_Assignment_
The entries below contain a stretch that opens with the line containing "s.latches := (rfl)" and closes with the line containing "s.msix := (rfl)"; set down that stretch exactly, both ends included, and nothing else.

*** Data extract ***

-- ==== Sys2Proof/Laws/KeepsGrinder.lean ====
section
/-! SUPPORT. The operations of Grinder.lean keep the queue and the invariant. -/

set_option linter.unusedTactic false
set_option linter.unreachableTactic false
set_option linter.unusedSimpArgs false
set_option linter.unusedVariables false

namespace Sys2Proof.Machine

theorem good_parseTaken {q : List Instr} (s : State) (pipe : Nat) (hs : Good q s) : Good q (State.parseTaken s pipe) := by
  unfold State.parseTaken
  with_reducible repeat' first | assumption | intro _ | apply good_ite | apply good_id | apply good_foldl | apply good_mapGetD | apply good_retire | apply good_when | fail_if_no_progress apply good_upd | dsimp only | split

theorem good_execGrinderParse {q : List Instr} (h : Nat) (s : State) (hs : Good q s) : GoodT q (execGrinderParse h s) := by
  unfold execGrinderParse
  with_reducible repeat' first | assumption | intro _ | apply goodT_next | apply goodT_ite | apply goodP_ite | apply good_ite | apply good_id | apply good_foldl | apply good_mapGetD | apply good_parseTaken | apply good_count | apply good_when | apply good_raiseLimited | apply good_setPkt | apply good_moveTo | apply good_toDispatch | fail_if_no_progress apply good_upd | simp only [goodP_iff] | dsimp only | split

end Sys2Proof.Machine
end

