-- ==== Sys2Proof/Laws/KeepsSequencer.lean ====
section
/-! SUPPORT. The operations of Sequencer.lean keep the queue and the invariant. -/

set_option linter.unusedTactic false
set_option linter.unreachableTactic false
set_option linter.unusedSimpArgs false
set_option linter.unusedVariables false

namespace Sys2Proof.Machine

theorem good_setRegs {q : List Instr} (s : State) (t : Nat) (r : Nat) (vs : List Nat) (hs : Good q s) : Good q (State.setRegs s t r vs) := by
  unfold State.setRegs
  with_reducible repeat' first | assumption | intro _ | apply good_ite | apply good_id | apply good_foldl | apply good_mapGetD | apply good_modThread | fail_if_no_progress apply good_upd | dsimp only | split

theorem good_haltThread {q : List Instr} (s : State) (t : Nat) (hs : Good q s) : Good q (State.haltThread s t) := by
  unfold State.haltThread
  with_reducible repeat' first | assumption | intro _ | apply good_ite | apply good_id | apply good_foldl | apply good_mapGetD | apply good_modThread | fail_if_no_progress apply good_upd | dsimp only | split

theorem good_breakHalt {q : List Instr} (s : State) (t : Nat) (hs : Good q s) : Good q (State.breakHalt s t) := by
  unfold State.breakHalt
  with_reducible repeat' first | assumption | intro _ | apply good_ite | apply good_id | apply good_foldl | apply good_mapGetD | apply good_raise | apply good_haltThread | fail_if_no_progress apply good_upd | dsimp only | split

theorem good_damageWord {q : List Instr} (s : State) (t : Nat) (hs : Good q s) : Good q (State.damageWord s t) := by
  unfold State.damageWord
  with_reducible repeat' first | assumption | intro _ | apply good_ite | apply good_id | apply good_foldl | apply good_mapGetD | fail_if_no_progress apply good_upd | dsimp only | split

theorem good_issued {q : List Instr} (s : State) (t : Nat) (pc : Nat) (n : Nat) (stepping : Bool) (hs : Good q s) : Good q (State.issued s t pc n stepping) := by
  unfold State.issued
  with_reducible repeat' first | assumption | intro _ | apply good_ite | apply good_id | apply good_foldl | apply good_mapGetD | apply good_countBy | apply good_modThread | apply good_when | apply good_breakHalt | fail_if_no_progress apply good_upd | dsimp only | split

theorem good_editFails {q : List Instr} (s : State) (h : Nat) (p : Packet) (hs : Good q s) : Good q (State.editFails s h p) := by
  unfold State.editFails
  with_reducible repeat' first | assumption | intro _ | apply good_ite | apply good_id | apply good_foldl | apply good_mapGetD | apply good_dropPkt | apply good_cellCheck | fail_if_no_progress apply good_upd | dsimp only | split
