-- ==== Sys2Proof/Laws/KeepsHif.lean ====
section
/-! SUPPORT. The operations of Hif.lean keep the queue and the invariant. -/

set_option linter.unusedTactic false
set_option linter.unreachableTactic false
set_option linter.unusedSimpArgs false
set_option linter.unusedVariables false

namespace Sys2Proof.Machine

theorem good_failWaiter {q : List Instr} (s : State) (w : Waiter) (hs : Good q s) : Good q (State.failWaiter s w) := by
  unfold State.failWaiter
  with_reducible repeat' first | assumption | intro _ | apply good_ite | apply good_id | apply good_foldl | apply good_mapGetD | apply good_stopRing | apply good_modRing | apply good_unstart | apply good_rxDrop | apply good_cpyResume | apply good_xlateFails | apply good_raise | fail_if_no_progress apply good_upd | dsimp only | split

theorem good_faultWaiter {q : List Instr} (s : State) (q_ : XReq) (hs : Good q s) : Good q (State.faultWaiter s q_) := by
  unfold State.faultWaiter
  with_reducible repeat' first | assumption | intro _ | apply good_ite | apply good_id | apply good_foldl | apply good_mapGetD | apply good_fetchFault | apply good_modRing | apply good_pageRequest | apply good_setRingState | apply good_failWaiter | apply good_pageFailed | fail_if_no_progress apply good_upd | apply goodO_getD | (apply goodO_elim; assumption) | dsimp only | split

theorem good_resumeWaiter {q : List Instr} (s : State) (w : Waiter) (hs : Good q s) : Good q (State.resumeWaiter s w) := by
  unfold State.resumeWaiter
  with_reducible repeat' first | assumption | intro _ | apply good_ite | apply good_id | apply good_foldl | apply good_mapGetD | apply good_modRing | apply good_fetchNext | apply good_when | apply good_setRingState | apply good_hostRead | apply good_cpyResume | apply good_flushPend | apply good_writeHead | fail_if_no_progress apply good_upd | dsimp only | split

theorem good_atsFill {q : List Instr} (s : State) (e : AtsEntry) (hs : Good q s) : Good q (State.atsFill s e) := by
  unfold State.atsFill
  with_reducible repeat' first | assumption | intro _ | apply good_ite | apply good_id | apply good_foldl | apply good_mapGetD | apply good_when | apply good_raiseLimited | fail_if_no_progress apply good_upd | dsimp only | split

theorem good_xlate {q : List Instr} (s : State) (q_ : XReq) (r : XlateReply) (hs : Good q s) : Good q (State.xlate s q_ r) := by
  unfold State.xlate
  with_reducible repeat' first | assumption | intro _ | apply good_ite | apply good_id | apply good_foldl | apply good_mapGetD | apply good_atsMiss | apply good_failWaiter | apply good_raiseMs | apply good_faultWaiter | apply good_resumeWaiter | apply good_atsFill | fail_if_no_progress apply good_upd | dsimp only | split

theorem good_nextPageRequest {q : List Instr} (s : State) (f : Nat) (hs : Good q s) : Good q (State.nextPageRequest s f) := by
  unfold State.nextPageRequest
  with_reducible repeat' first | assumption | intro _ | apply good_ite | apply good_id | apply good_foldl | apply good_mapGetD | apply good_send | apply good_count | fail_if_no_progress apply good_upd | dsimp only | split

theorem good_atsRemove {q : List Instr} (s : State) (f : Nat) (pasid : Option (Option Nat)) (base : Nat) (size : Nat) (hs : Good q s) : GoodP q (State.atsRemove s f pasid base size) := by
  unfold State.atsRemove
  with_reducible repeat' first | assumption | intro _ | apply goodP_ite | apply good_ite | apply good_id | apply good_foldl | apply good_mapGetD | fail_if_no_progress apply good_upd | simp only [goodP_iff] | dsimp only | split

*** End of Data extract ***
*** Data extract ***

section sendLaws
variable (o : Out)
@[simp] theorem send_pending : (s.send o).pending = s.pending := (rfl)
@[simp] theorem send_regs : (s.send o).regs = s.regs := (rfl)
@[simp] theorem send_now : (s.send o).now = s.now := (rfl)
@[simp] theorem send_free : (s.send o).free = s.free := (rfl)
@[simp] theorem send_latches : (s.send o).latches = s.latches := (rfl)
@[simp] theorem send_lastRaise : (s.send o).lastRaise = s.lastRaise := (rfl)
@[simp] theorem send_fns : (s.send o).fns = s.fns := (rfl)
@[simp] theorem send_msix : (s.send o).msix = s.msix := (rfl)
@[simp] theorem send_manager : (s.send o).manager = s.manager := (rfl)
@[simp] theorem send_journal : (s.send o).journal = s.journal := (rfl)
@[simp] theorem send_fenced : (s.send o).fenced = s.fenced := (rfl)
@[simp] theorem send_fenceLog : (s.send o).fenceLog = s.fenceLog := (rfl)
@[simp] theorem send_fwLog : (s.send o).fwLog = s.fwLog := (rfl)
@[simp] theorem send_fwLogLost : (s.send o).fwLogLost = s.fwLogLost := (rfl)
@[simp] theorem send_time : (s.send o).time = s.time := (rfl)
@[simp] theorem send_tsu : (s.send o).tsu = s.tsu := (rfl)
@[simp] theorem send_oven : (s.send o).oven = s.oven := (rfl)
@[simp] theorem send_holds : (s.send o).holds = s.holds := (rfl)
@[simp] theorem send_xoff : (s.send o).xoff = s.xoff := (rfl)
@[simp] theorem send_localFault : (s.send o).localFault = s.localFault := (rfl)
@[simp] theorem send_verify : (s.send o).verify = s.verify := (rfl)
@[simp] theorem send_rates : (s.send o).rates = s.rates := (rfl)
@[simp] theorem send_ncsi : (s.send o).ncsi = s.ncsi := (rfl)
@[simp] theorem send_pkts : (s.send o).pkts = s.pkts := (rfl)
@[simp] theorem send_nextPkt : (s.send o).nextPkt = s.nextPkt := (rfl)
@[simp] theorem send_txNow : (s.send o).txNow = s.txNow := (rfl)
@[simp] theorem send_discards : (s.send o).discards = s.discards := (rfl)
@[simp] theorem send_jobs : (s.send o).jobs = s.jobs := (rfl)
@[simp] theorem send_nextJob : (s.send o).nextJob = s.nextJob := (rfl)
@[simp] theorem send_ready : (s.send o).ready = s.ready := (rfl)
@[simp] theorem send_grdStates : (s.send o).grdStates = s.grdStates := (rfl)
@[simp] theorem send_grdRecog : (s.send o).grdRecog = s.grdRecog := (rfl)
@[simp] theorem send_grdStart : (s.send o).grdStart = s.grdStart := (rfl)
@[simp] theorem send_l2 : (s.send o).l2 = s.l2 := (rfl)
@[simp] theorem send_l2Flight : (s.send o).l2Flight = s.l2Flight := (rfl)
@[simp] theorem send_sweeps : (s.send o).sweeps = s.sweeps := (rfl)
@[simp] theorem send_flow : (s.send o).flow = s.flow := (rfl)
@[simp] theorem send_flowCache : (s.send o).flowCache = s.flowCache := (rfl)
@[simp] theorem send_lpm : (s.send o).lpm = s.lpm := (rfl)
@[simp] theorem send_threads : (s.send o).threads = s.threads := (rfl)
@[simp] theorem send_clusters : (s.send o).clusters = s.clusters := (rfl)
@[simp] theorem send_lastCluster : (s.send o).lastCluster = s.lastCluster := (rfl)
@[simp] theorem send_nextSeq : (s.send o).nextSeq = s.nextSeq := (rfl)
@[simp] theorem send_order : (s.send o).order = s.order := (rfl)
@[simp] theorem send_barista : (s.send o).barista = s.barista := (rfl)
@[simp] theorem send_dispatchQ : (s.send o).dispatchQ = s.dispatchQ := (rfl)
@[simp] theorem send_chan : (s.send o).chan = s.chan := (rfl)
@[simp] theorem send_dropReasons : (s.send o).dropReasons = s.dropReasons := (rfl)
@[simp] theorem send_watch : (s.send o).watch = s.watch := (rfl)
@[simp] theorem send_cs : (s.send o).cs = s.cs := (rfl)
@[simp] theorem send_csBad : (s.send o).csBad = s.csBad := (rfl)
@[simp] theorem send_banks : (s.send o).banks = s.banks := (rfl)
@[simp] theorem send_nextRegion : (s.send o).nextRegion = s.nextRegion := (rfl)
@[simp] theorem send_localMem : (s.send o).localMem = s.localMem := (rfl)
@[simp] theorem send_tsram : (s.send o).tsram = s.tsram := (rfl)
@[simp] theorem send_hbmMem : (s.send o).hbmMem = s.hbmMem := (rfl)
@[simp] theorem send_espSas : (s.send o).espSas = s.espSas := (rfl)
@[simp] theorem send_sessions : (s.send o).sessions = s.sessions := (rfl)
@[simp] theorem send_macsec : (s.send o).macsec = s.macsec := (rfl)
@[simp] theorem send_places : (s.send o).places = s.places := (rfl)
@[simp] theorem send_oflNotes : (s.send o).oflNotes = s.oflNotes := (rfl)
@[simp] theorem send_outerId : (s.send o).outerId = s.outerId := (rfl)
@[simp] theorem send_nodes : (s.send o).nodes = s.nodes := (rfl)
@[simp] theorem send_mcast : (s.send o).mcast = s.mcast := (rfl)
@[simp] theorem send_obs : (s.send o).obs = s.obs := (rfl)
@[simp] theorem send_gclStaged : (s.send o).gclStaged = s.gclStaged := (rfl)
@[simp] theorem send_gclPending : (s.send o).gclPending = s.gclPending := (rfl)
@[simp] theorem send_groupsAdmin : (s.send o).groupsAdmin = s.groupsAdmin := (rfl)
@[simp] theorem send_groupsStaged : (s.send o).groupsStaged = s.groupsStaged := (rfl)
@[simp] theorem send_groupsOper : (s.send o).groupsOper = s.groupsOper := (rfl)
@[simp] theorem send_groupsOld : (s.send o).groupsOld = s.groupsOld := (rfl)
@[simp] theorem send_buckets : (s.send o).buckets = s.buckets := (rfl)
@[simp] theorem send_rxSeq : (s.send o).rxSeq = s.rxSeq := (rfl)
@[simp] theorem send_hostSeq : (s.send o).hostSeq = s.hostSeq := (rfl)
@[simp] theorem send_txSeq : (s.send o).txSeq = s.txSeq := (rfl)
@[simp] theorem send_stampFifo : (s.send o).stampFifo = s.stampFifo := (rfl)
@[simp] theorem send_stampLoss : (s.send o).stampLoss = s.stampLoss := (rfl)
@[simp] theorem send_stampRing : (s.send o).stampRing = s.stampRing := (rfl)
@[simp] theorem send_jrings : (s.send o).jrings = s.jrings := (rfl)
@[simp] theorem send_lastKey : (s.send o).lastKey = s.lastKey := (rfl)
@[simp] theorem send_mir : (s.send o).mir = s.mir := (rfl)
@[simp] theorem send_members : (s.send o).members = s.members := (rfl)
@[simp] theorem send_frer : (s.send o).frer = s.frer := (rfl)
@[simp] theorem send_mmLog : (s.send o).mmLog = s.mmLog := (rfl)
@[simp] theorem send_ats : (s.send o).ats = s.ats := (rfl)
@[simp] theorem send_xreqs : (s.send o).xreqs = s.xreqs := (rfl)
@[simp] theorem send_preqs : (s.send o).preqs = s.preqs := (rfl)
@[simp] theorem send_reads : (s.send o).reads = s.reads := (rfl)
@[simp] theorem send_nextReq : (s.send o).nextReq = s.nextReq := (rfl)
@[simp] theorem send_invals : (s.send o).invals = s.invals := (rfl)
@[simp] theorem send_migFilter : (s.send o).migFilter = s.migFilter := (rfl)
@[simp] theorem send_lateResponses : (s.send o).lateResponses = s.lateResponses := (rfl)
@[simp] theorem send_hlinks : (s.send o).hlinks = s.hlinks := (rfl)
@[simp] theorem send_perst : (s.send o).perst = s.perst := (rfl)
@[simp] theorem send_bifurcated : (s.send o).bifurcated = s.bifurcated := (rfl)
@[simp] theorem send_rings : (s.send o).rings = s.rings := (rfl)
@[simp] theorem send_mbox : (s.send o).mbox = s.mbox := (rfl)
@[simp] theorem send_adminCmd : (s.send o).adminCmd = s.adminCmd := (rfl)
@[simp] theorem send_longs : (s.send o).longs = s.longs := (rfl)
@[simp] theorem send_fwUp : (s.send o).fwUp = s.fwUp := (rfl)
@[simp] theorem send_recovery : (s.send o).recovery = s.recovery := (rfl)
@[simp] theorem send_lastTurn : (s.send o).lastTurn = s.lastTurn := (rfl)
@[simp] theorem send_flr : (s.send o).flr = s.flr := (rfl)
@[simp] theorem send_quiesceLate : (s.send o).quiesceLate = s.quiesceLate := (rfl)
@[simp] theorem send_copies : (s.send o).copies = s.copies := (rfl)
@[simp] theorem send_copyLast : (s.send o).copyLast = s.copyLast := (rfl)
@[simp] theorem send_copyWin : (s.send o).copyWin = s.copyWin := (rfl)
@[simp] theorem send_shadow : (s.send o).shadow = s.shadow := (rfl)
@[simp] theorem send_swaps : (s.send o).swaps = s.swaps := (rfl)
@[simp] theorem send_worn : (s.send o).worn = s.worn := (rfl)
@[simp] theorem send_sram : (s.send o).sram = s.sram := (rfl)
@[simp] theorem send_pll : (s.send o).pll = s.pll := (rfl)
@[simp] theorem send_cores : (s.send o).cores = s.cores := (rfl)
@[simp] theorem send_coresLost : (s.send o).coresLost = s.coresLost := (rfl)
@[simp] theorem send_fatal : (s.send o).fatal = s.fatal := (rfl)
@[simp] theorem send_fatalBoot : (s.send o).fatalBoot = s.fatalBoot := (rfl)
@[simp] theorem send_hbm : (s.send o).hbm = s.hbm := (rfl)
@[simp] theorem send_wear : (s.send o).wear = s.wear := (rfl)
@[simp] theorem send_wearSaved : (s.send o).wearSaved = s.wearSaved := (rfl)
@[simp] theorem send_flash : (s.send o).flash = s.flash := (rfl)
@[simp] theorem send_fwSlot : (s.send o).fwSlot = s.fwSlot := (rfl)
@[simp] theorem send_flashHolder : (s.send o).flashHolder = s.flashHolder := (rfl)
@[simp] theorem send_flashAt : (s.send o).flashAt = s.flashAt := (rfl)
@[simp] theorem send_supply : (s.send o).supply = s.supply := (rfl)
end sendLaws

*** End of Data extract ***
*** Data extract ***

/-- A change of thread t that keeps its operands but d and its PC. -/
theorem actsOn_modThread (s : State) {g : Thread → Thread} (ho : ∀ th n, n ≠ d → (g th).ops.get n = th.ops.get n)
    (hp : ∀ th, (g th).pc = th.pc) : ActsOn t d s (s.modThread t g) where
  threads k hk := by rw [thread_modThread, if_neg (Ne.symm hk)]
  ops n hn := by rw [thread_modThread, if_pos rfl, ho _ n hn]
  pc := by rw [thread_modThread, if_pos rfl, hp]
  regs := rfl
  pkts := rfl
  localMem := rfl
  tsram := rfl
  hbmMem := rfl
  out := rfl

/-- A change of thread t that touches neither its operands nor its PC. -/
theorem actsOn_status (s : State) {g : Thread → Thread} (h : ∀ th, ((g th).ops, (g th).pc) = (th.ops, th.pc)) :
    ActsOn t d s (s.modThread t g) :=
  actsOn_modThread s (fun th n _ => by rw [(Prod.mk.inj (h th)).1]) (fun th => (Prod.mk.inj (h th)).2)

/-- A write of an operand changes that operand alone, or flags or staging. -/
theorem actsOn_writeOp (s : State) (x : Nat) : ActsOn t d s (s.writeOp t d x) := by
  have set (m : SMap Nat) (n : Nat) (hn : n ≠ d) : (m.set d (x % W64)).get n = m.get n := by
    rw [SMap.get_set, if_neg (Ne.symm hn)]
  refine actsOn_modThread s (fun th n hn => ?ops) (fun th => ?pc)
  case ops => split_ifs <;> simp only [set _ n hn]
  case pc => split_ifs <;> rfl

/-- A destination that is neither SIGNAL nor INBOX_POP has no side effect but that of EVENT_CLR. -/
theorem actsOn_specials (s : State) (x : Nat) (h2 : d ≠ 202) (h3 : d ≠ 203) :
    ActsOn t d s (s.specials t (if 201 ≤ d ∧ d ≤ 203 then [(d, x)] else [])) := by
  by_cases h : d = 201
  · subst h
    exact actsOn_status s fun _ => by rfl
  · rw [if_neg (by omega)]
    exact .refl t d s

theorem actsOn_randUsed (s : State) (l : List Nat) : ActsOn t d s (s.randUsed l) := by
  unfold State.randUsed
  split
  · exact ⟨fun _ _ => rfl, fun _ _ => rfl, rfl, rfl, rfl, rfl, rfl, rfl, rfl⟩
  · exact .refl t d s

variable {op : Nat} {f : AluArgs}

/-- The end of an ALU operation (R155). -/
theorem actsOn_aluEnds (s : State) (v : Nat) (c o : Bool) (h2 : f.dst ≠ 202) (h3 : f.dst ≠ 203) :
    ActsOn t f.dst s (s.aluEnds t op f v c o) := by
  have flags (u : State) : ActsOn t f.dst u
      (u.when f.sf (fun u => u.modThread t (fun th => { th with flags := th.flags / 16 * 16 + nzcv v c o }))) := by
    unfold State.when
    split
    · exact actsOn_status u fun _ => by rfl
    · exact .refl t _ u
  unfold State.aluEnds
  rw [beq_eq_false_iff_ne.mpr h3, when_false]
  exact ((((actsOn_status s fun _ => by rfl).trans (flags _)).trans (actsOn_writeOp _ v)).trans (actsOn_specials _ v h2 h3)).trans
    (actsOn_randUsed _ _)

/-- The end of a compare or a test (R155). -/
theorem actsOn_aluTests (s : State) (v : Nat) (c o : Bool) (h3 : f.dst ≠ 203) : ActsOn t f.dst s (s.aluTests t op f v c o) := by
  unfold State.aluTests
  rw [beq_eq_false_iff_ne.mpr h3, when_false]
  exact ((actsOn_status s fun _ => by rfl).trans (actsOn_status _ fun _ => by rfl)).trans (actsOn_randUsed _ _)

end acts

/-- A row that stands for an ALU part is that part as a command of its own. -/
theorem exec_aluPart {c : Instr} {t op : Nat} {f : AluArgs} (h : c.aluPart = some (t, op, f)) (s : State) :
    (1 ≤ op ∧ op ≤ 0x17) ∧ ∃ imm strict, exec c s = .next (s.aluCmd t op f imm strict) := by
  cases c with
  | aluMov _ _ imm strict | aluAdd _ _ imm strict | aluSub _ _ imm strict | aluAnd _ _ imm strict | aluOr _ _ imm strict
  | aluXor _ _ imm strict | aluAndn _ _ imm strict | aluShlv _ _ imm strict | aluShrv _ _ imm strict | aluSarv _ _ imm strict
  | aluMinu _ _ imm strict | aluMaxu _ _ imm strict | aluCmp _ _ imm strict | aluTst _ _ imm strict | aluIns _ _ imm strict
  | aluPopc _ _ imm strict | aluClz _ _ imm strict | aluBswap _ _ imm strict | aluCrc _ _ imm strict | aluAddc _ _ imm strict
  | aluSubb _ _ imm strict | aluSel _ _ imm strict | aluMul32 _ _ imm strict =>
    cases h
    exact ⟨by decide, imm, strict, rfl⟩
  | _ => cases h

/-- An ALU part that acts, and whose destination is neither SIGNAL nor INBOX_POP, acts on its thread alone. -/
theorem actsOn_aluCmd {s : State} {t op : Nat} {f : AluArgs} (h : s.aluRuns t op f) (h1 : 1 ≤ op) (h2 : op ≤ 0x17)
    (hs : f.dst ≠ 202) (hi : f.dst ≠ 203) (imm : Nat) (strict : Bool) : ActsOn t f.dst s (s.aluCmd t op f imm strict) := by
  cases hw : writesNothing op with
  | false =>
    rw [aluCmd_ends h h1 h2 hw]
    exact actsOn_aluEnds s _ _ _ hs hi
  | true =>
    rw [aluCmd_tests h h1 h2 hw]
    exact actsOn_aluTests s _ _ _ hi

*** End of Data extract ***

_Solution for this exercise_
@[simp] theorem send_latches : (s.send o).latches = s.latches := (rfl)
@[simp] theorem send_lastRaise : (s.send o).lastRaise = s.lastRaise := (rfl)
@[simp] theorem send_fns : (s.send o).fns = s.fns := (rfl)
@[simp] theorem send_msix : (s.send o).msix = s.msix := (rfl)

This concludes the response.